MEAM Seminar: “Development of Microfluidic Platforms for High-Throughput Biomolecular Screening”
June 2 at 10:15 AM - 11:15 AM
Organizer
Venue
High-throughput screening (HTS) is an essential step in the discovery and development of novel therapeutics. Droplet-based and continuous-flow microfluidic platforms offer improved sensitivity, reduced cost, and enhanced physiological relevance compared with conventional screening technologies such as microplates and flow cytometers. However, a challenge towards unlocking the full potential of microfluidic platforms for HTS in academic and industrial settings is the development of designs that accelerate the exploration of massive design spaces for insights beyond bulk measurements. While droplet-based microfluidics have been used to screen large libraries of enzyme variants and cell types with single-molecule and single-cell level resolution, these approaches are primarily limited to fluorescence-based assays at throughputs up to the 10 kHz range. Although continuous-flow microfluidic systems have been used to perform combinatorial drug screens across cell cultures, a lack of reliable strategies for reversible cellular access and incompatibility with certain single-cell manipulation techniques has hindered their functionality for high control, high throughput cellular assays.

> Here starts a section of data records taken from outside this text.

/-- ROUND_BOUNDARY moves the line controller, whether it finds a boundary in progress or opens the slot itself, and
whatever the order of the reactions, if that order names the line controller's and it is due. COLDSTART: the fourth
COLD frame unanswered makes the station ACTIVE and alone (R47). INTEGRATING: the close of the integration round makes
it ACTIVE if it heard a good sender, and LISTEN otherwise (R48). ACTIVE: the yield to LISTEN with YIELDED (R51), the
exclusion count and the entry to PASSIVE, by the peers as they stand when the line controller asks (R52, R71), OFFLINE
in place of either with leave pending, without YIELDED (R55). PASSIVE: the yield, the hold count, and at the eighth
boundary integration over the round that opens (R51, R53). Otherwise, and in OFFLINE and LISTEN, the line controller
stands as it stood. First stands what the line controller's reaction does besides: a change of state raises STATE_CHANGE,
with YIELDED or ALONE, and the guarded channels follow; on entry to LISTEN or OFFLINE every pending entry closes RESYNC or
LEFT, the peer table clears, and the records and the view start empty; nothing else changes (R27, R34, R56 to R59, R74,
R98, R99, R164). -/
def Obligations.RoundBoundaryMovesLineController : Prop :=
  (∀ (u v : State) (closing opening : Round) (good foreign : StationSet),
    v = u.lineBoundary closing opening good foreign →
    v = { u with
          line := v.line, latches := v.latches, frames := v.frames, peers := v.peers, channels := v.channels
          entries := v.entries, completions := v.completions } ∧
    (v.line.state = u.line.state → v = { u with line := v.line }) ∧
    (v.line.state ≠ u.line.state →
      (∀ bits : EventSet,
        bits = 0x80#8 ||| (if u.line.state = .coldstart then 0x10#8 else 0x00#8) |||
          (if u.line.state ≠ .integrating ∧ v.line.state = .listen then 0x08#8 else 0x00#8) →
        v.latches =
          { u.latches with
            latched := u.latches.latched ||| bits
            report := u.latches.report.map fun r => { r with againEvents := r.againEvents ||| bits } }) ∧
      (∀ k, (v.channel k).PinFits v.isActive ∧
        v.channel k =
          { u.channel k with
            staged := (u.channel k).staged.filter fun p =>
              decide ((u.entry p.tag).pending = false ∨ (v.entry p.tag).pending = true)
            forced := (v.channel k).forced, pin := (v.channel k).pin }) ∧
      (v.line.state ≠ .listen → v.line.state ≠ .offline →
        v.frames = u.frames ∧ v.entries = u.entries ∧ v.completions = u.completions ∧
        (u.line.state ≠ .coldstart → v.peers = u.peers)) ∧
      (v.line.state = .listen ∨ v.line.state = .offline →
        v.frames =
          { u.frames with
            announce :=
              { uncarried := u.frames.announce.uncarried.filter fun i => !(u.entry i).pending
                carried := u.frames.announce.carried.filter fun i => !(u.entry i).pending }
            assembled := u.frames.assembled.map fun f =>
              { f with named := f.named.filter fun i => !(u.entry i).pending }
            good := 0#16, foreign := 0#16, mark := false, view := 0#16 } ∧
        v.peers = PeerTable.cleared ∧
        v.completions = u.completions ++ allSixteen.filter (fun i => (u.entry i).pending) ∧
        ∀ i, v.entry i =
          if (u.entry i).pending = true then
            { u.entry i with
              state := .done, outcome := some .abandoned
              reason := some (if v.line.state = .listen then .resync else .left) }
          else u.entry i))) ∧
  ∀ (order : List BoundaryReaction) (s : State) (opening : Round) (r : RoundRecords) (due : List BoundaryReaction),
    s.resetHeld = false → s.Meets opening r due →
    ∃ t : State, exec (.roundBoundary order) s = .next t ∧
    ((.line ∉ order ∨ .line ∉ due) → t.line = s.line) ∧
    (.line ∈ order → .line ∈ due →
      (s.line.state = .offline ∨ s.line.state = .listen → t.line = s.line) ∧
      (s.line.state = .coldstart → s.line.coldSent ≠ 4 → t.line = s.line) ∧
      (s.line.state = .coldstart → s.line.coldSent = 4 →
        t.line.state = .active ∧ t.line.alone = true ∧ t.line.coldSent = 0 ∧
        t.latches.latched.getLsbD 7 = true ∧ t.latches.latched.getLsbD 4 = true) ∧
      (s.line.state = .integrating → s.line.integration ≠ some (opening - 1#16) → t.line = s.line) ∧
      (s.line.state = .integrating → s.line.integration = some (opening - 1#16) → r.good ≠ 0#16 →
        t.line.state = .active ∧ t.line.integration = none ∧ t.latches.latched.getLsbD 7 = true) ∧
      (s.line.state = .integrating → s.line.integration = some (opening - 1#16) → r.good = 0#16 →
        t.line.state = .listen ∧ t.line.integration = none ∧
        t.line.listen = some ((2 * s.settings.size + s.timer.station.val) * 512) ∧ t.frames.view = 0#16 ∧
        t.latches.latched.getLsbD 7 = true ∧ ∀ i, (t.entry i).pending = false) ∧
      (∀ own : StationSet,
        ((s.line.state = .active ∧ own = r.good ||| stationBit s.timer.station) ∨
          (s.line.state = .passive ∧ own = r.good)) → yields own r.foreign = true →
        (s.line.state = .active → t.line.excluded = 0) ∧
        t.line.hold = (if s.line.state = .passive then 0 else s.line.hold) ∧
        t.latches.latched.getLsbD 7 = true ∧ t.frames.view = 0#16 ∧ (∀ i, (t.entry i).pending = false) ∧
        (s.line.leavePending = false → t.line.state = .listen ∧ t.latches.latched.getLsbD 3 = true ∧
          t.line.listen = some ((2 * s.settings.size + s.timer.station.val) * 512)) ∧
        (s.line.leavePending = true → t.line.state = .offline ∧ t.line.leavePending = false ∧
          t.latches.latched.getLsbD 3 = s.latches.latched.getLsbD 3)) ∧
      (∀ (pre post : List BoundaryReaction) (u : State) (p q : Nat), order = pre ++ .line :: post → .line ∉ pre →
        u = (if .peers ∈ pre ∧ .peers ∈ due then s.peersBoundary (opening - 1#16) else s) →
        p = (allSixteen.filter fun k => decide (u.ViewNames (opening - 1#16) false k)).length →
        q = (allSixteen.filter fun k => decide (u.ViewNames (opening - 1#16) true k)).length →
        s.line.state = .active → yields (r.good ||| stationBit s.timer.station) r.foreign = false →
        t.latches.latched.getLsbD 3 = s.latches.latched.getLsbD 3 ∧
        (p ≤ q → t.line = { s.line with excluded := 0 }) ∧
        (q < p → s.line.excluded = 0 → t.line = { s.line with excluded := 1 }) ∧
        (q < p → 1 ≤ s.line.excluded → s.line.leavePending = false →
          t.line.state = .passive ∧ t.line.excluded = 0 ∧ t.line.hold = 0 ∧
          t.latches.latched.getLsbD 7 = true) ∧
        (q < p → 1 ≤ s.line.excluded → s.line.leavePending = true →
          t.line.state = .offline ∧ t.line.leavePending = false ∧ t.line.excluded = 0 ∧
          t.latches.latched.getLsbD 7 = true ∧ t.frames.view = 0#16 ∧ ∀ i, (t.entry i).pending = false)) ∧
      (s.line.state = .passive → yields r.good r.foreign = false → s.line.hold < 7 →
        t.line = { s.line with hold := s.line.hold + 1 }) ∧
      (s.line.state = .passive → yields r.good r.foreign = false → 7 ≤ s.line.hold →
        t.line.state = .integrating ∧ t.line.hold = 0 ∧ t.line.integration = some opening ∧
        t.latches.latched.getLsbD 7 = true))

/-- The yield check (R51): a station yields exactly when the other side has more members than its own, or as many and a
member below every member of its own. When two rounds hear each other fully, the sides are mirror images and exactly one
of the two yields: the smaller, or of two equal ones that without the lowest station number. -/
def Obligations.ExactlyOneSideYields : Prop :=
  (allSixteen.Pairwise (· < ·) ∧ ∀ k, k ∈ allSixteen) ∧
  (∀ own other : StationSet, yields own other = true ↔
    ((allSixteen.filter (hasStation own)).length < (allSixteen.filter (hasStation other)).length ∨
      ((allSixteen.filter (hasStation own)).length = (allSixteen.filter (hasStation other)).length ∧
        ∃ k, hasStation other k = true ∧ ∀ j, hasStation own j = true → k < j))) ∧
  ∀ a b : StationSet, a ≠ 0#16 → b ≠ 0#16 → a &&& b = 0#16 → yields a b = !yields b a

/-- The peer table closes a round: a heard peer is PRESENT with silence 0, any other has one more silent round, at
most 7, and a PRESENT one is ABSENT when the count reaches the loss limit; joins raise PEER_JOINED and losses
PEER_LOST, each named in its station set, and the peers lost are named in one notice to the rendezvous table (R66 to
R70); records not in use, and a round before the start round, are left alone, and nothing but the peer table, the
latches and what the notice reaches changes. -/
def Obligations.PeersCloseRound : Prop :=
  ∀ (s : State) (c : Round), s.peers.tracking = true →
    (∀ r, s.peers.startRound = some r → r ≠ c → s.peersBoundary c = s) ∧
    (s.peers.startRound = none ∨ s.peers.startRound = some c → (∀ k, (s.peer k).silence ≤ 7) →
      ∃ lost joined : StationSet,
        (∀ k, hasStation lost k = true ↔ (k.val < s.settings.size ∧ k ≠ s.timer.station ∧
          ((s.peer k).lastRound ≠ some c ∨ (s.peer k).departed = true) ∧ (s.peer k).present = true ∧
          min 7 ((s.peer k).silence + 1) = s.settings.lossLimit)) ∧
        (∀ k, hasStation joined k = true ↔ (k.val < s.settings.size ∧ k ≠ s.timer.station ∧
          (s.peer k).lastRound = some c ∧ (s.peer k).departed = false ∧ (s.peer k).present = false)) ∧
        s.peersBoundary c =
          { s.lossNotice lost with
            peers := (s.peersBoundary c).peers, latches := (s.raisePeers joined lost).latches } ∧
        (lost ≠ 0#16 → (s.peersBoundary c).latches.latched.getLsbD 5 = true) ∧
        (lost = 0#16 → (s.peersBoundary c).latches.latched.getLsbD 5 = s.latches.latched.getLsbD 5)) ∧
    (s.peers.startRound = none ∨ s.peers.startRound = some c → (s.peersBoundary c).peers.startRound = none ∧
      ∀ k : Station,
      (k.val < s.settings.size → k ≠ s.timer.station →
        (s.peer k).lastRound = some c → (s.peer k).departed = false →
          ((s.peersBoundary c).peer k).present = true ∧ ((s.peersBoundary c).peer k).silence = 0 ∧
          (hasStation (s.peersBoundary c).latches.joined k =
            (hasStation s.latches.joined k || !(s.peer k).present)) ∧
          ((s.peer k).present = false → (s.peersBoundary c).latches.latched.getLsbD 6 = true)) ∧
      (k.val < s.settings.size → k ≠ s.timer.station → (s.peer k).silence ≤ 7 →
        ((s.peer k).lastRound ≠ some c ∨ (s.peer k).departed = true) →
          ((s.peersBoundary c).peer k).silence = min 7 ((s.peer k).silence + 1) ∧
          ((s.peersBoundary c).peer k).departed = false ∧
          ((s.peersBoundary c).peer k).present =
            ((s.peer k).present && decide (min 7 ((s.peer k).silence + 1) ≠ s.settings.lossLimit)) ∧
          (hasStation (s.peersBoundary c).latches.lost k =
            (hasStation s.latches.lost k ||
              ((s.peer k).present && decide (min 7 ((s.peer k).silence + 1) = s.settings.lossLimit))))) ∧
      ((s.settings.size ≤ k.val ∨ k = s.timer.station) → (s.peersBoundary c).peer k = s.peer k))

In this talk, we discuss our work towards addressing these challenges, specifically by presenting two types of microfluidic platforms that enable accessible, throughput-scalable screening of functional biomolecules in biochemical and cellular assays. We present a microfluidic device that enables deformation-based separation of microgels using sequential bifurcations at moderate inertia. We investigate the dynamics of dilute suspensions of viscoelastic particles in confined microfluidic channels and demonstrate the utility of the device for enzymatically catalyzed hydrogel degradation assays. Additionally, we present our work to engineer a reversibly-sealable microfluidic platform for multi-molecule gradient delivery to large adherent cell cultures. We evaluate the spatiotemporal control of physiochemical gradients across centimeter-scale areas and show the power of the approach to simultaneously deliver combinations of multiple molecules to cells with tunable flow-induced shear stresses. In summary, our microfluidic platforms have the potential to identify optimal biomolecular at throughputs relevant for the discovery of drug candidates to address unmet therapeutic needs.